Women, want you at your best. I know the notorious, “if she can’t stand with me at my worst, she can’t have me at my best” self-patter, is feel good, but you’ve got to put that on the back burner. Why? Because, if for some reason, she can’t have you on a rainy day, or wait for you for a few weeks, or there’s something happening in her life that you can’t be there for, because you’re either neglecting your commitments to her or ignoring her altogether, she might very well walk away.

If you find yourself too heavily invested in your work, and your relationship isn’t a source of positive strength, encouragement, respite or fun, then you should really re-evaluate it. If you find that, you’re so involved in your work that she ends up re-evaluating you it’s because you’re failing to make her feel valued, special and most of all, demonstrating that you’re able to handle whatever life throws at you handled.
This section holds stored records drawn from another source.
-- ==== Sys2Proof/Machine/Store.lean ====
section
/-! DEFINITION. The store tier: areas, sheaves and parity deltas, the reservoir, copies of a shard and their working lines, scrub, recovery and row repair (R134 to R152). -/

namespace Sys2Proof.Machine

/-! Queues. -/

/-- The first packet that passes a test, and the list without it. -/
def takeFirst (p : Packet → Bool) : List Packet → Option (Packet × List Packet)
  | [] => none
  | x :: t => if p x then some (x, t) else (takeFirst p t).map fun y => (y.1, x :: y.2)

/-- Take the first packet of a class from a store interface's inbound queues, high priority first (R100; log entry 30). -/
def State.takeStore (s : State) (r : Nat) (p : Packet → Bool) : Option (Packet × State) :=
  match takeFirst p (s.lreg r).inHi with
  | some (x, t) => some (x, s.onLreg r fun l => { l with inHi := t })
  | none =>
    match takeFirst p (s.lreg r).inNo with
    | some (x, t) => some (x, s.onLreg r fun l => { l with inNo := t })
    | none => none

/-- Puts, gets and compare-and-swaps of one context to one bank: applied in issue order (R91). -/
def sameOrder (a b : Packet) : Bool :=
  let o (p : Packet) : Bool := p.kind = 0 || p.kind = 1 || p.kind = 5
  o a && o b && a.smod = b.smod && a.slregion = b.slregion && a.skind = b.skind && a.sunit = b.sunit && a.sctx = b.sctx && gIndex a.gaddr = gIndex b.gaddr

/-- The first packet that passes a test and has no packet before it that its order puts first, and the list without it. -/
def takeInOrder (p : Packet → Bool) : List Packet → List Packet → Option (Packet × List Packet)
  | _, [] => none
  | l, x :: t => if p x && !l.any (sameOrder x) then some (x, t) else (takeInOrder p (x :: l) t).map fun y => (y.1, x :: y.2)

/-- The same for operations, those of one context to one bank in issue order (R91). -/
def State.takeOrdered (s : State) (r : Nat) (p : Packet → Bool) : Option (Packet × State) :=
  match takeInOrder p [] (s.lreg r).inHi with
  | some (x, t) => some (x, s.onLreg r fun l => { l with inHi := t })
  | none =>
    match takeInOrder p [] (s.lreg r).inNo with
    | some (x, t) => some (x, s.onLreg r fun l => { l with inNo := t })
    | none => none

/-- Take the next packet of a core's inbound queues if it is of a class: queue 0 is served before queue 1, each in arrival order (R100). -/
def State.takeQueued (s : State) (r c : Nat) (p : Packet → Bool) : Option (Packet × State) :=
  match (s.core r c).inHi, (s.core r c).inNo with
  | x :: t, _ => if p x then some (x, s.onCore r c fun l => { l with inHi := t }) else none
  | [], x :: t => if p x then some (x, s.onCore r c fun l => { l with inNo := t }) else none
  | [], [] => none

/-- The same with the vertical port's buffer, which is served before remote operations (Table 5.1). -/
def State.takeCore (s : State) (r c : Nat) (p : Packet → Bool) : Option (Packet × State) :=
  match (s.core r c).ported with
  | x :: t => if p x then some (x, s.onCore r c fun l => { l with ported := t }) else s.takeQueued r c p
  | [] => s.takeQueued r c p

/-- Packets leave a store interface for the bounded plane. -/
def State.sendStore (s : State) (r : Nat) (ps : List Packet) : State := s.onLreg r fun l => { l with outq := l.outq ++ ps }

/-! Areas (R140). -/

/-- A run of the store map covers a line. -/
def StoreRunHas (u : StoreRun) (bank line : Nat) : Bool := u.bank = bank && u.first ≤ line && line < u.first + u.count

/-- Area of a line; a line no run names is free. -/
def areaOf (rc : RegionCourse) (bank line : Nat) : Area :=
  match rc.runs.find? fun u => StoreRunHas u bank line with
  | none => .free
  | some u => u.area

/-- Areas whose lines are members of a sheaf (Table 7.1). -/
def sheafedData (a : Area) : Bool := a = .parameter || a = .exchange

/-- Run indices that a list of line lists names. -/
def listRuns (rc : RegionCourse) (ls : List Nat) : List Nat := ls.flatMap fun l => rc.lists.getD l []

/-- An enumerated run of exchange-area data lines (R337). -/
structure ExRun where
  lregion : Nat
  bank : Nat
  first : Nat
  count : Nat
  staging : Bool
  deriving DecidableEq, Repr

/-- Line lists of a region that the step and link courses keep out of the window (R337). -/
def hiddenLists (i : Image) (lr : Nat) : List Nat :=
  ((i.step.getD {}).store.filter fun x => x.1 = lr).flatMap (fun x => [x.2.1, x.2.2]) ++
  ((i.link.getD {}).inlogs.filter fun x => x.2.1 = lr).map (·.2.2)

/-- The exchange-area data lines of a configuration, enumerated in ascending logical region (R337). -/
def exRunsOf (i : Image) : List ExRun :=
  ((List.range 48).flatMap fun r => i.regions.filter fun x => x.1 = r).flatMap fun x =>
    let hidden := listRuns x.2 (hiddenLists i x.1)
    (List.range x.2.runs.length).filterMap fun k =>
      match x.2.runs[k]? with
      | none => none
      | some u => if u.area = .exchange && !hidden.contains k then some ⟨x.1, u.bank, u.first, u.count, u.staging⟩ else none

def State.exRuns (s : State) : List ExRun :=
  match s.cfg.image with
  | none => []
  | some i => exRunsOf i

/-- Lines of a list of runs. -/
def runLines (rs : List ExRun) : Nat := rs.foldl (fun n u => n + u.count) 0

/-- Line `k` of a list of runs. -/
def runLine : List ExRun → Nat → Option (Nat × Nat × Nat)
  | [], _ => none
  | u :: t, k => if k < u.count then some (u.lregion, u.bank, u.first + k) else runLine t (k - u.count)

/-- Position of a line in a list of runs, counted from `k`. -/
def runIndex : List ExRun → Nat → Nat → Nat → Nat → Option Nat
  | [], _, _, _, _ => none
  | u :: t, lr, b, l, k =>
    if u.lregion = lr ∧ u.bank = b ∧ u.first ≤ l ∧ l < u.first + u.count then some (k + (l - u.first))
    else runIndex t lr b l (k + u.count)

/-- Lines per GiB. -/
def gibLines : Nat := 524288

/-- Lines of the reservoir, of one slot, and the number of slots (R152, R337). -/
def State.resLines (s : State) : Nat := s.stepCourse.resGiB * gibLines
def State.slotLines (s : State) : Nat := s.resLines / s.stepCourse.s

/-- Place of a line among the exchange lines that are not staging. -/
def State.dataIndex (s : State) (lr bank line : Nat) : Option Nat := runIndex (s.exRuns.filter fun u => !u.staging) lr bank line 0

/-- Reservoir slot of a line: none outside the reservoir or past its last slot. -/
def State.slotOf (s : State) (lr bank line : Nat) : Option Nat :=
  match s.dataIndex lr bank line with
  | none => none
  | some k => if k < s.slotLines * s.stepCourse.s then some (k / s.slotLines) else none

/-- A line in the reservoir segment that belongs to no slot (R337). -/
def State.slotless (s : State) (lr bank line : Nat) : Bool :=
  match s.dataIndex lr bank line with
  | none => false
  | some k => decide (s.slotLines * s.stepCourse.s ≤ k ∧ k < s.resLines)

/-- A write to the line must be discarded: its slot is full or in use, or it lies past the last slot (R152, R337). -/
def State.resClosed (s : State) (lr bank line : Nat) : Bool :=
  s.slotless lr bank line ||
  match s.slotOf lr bank line with
  | none => false
  | some k => decide (s.store.slots.get 0 k ≠ 0)

/-- Count and log a discarded write into the reservoir (R152). -/
def State.resDiscard (s : State) (lr bank line : Nat) : State :=
  (s.onStore fun t => { t with resRej := sat32 t.resRej 1 }).logHealth
    { cls := 0x73, pregion := (s.phys lr).getD 63, lregion := lr, unit := 0x0401, sub := bank, detail := line }

/-- Window line of an exchange line (R336, R337): reservoir, output and staging segments of 2^27 lines. -/
def State.windowLine (s : State) (lr bank line : Nat) : Option Nat :=
  match s.dataIndex lr bank line with
  | some k => if k < s.resLines then some k else if k - s.resLines < 2 ^ 27 then some (2 ^ 27 + (k - s.resLines)) else none
  | none =>
    match runIndex (s.exRuns.filter fun u => u.staging) lr bank line 0 with
    | some k => if k < 2 ^ 27 then some (2 ^ 28 + k) else none
    | none => none

/-- Back-invalidate snoop before a window line changes (R339). -/
def State.snoop (s : State) (lr bank line : Nat) : State :=
  match s.windowLine lr bank line with
  | none => s
  | some w => (s.onStore fun t => { t with snoops := t.snoops + 1 }).emitOut (.snoop w)

/-! Sheaves and deltas (R141 to R147). -/

/-- Every sheaf of the configuration. -/
def State.sheaves (s : State) : List Sheaf :=
  match s.cfg.image with
  | none => []
  | some i => i.regions.flatMap fun x => x.2.sheaves

/-- Member of a sheaf that covers a line: its number and the line's index j. -/
def sheafPos (h : Sheaf) (lr bank line : Nat) : Option (Nat × Nat) :=
  match findIdx (fun m => m.1 = lr && m.2.1 = bank && m.2.2 ≤ line && line < m.2.2 + h.n) h.members 0 with
  | none => none
  | some k => some (k, line - (h.members.getD k (0, 0, 0)).2.2)

/-- The sheaf of a line, the member and the index. -/
def State.sheafOf (s : State) (lr bank line : Nat) : Option (Sheaf × Nat × Nat) :=
  s.sheaves.findSome? fun h => (sheafPos h lr bank line).map fun x => (h, x.1, x.2)

/-- Line j of member m. -/
def memberLine (h : Sheaf) (m j : Nat) : Nat × Nat × Nat :=
  let x := h.members.getD m (0, 0, 0)
  (x.1, x.2.1, x.2.2 + j)

/-- The four packets of a line-delta (R144). -/
def State.deltaPackets (s : State) (r : Nat) (d : DeltaOut) : List Packet :=
  (List.range 4).map fun k =>
    { vc := 2, kind := 4, org := clusterOf d.bank, skind := 1, smod := s.ownMod, slregion := r, pidx := k, last := decide (k = 3), tag := d.tag, glen := 256
      base := d.pline * 2048, gaddr := mkGaddr (d.omod.getD 0xFFFF) d.plregion true d.pbank (d.pline * 2048 + 512 * k)
      payload := (d.data.drop (512 * k)).take 512, stampD := d.stamp.toNat, layout := s.coreEpoch r }

/-- Queue a line-delta; it is sent at once unless one of its line is still unacknowledged (R144). -/
def State.queueDelta (s : State) (r bank line : Nat) (data : List Byte) (stamp : Byte) (m : Option Nat) (p : Nat × Nat × Nat) : State :=
  let open_ := (s.lreg r).outDeltas.any fun d => d.bank = bank && d.line = line && d.omod = m
  let d : DeltaOut := { tag := s.net.nextTag, bank := bank, line := line, data := data, stamp := stamp, omod := m, plregion := p.1, pbank := p.2.1, pline := p.2.2, sent := !open_ }
  let s := (s.onNet fun n => { n with nextTag := n.nextTag + 1 }).onLreg r fun l => { l with outDeltas := l.outDeltas ++ [d] }
  if open_ then s else s.sendStore r (s.deltaPackets r d)

/-- The outer parity holders of a line: the parity modules of the data segments of this module that hold it (R148). -/
def State.outerHolders (s : State) (r bank line : Nat) : List Nat :=
  if s.modeCourse.prot then
    (s.linkCourse.outer.filter fun o => decide (o.own < 7) && o.lregion == r && (listLines (s.course r) o.list).contains (bank, line)).map (·.parity)
  else []

/-- The delta of a parameter line a second time, over Hezin to each outer parity holder (R148; log entry 40). -/
def State.outerDeltas (s : State) (r bank line : Nat) (data : List Byte) (stamp : Byte) : State :=
  (s.outerHolders r bank line).foldl (fun s m => s.queueDelta r bank line data stamp (some m) (Config.outerPlace m r bank line)) s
Face it, if you can’t get a couple of quizzes and assignments handled, how are you going to handle 2 kids, a dog, mortgage, in-laws, bills, repairs, holiday planning, that one emergency and a crazy day in the office, plus all of her own life too? I’m not saying you have to appear like marriage material. Just realise that you’re going to be this busy for the rest of your life, and if you’re planning on having someone along for the ride, University is the perfect time to try and perfect the balance between work and relationships.
All in all, it’s about finding that healthy balance. I’m not saying to go and take a break from the relationship, and I’m not saying turn into a cold fish or starting handing in your work late. What I am saying is that, making sure that, you don’t let your work take over, you don’t let her take over, and most of all, when it all gets too much, you don’t completely fall apart. Despite what you see in movies, breaking down and letting it all go isn’t that sexy. What’s sexy is being honest, open, humble and connecting with your feelings, but in a way that shows your being masculine, you’re not a robot, and that, she can see a vulnerable side to you, but with an underlying attitude of “I got this”.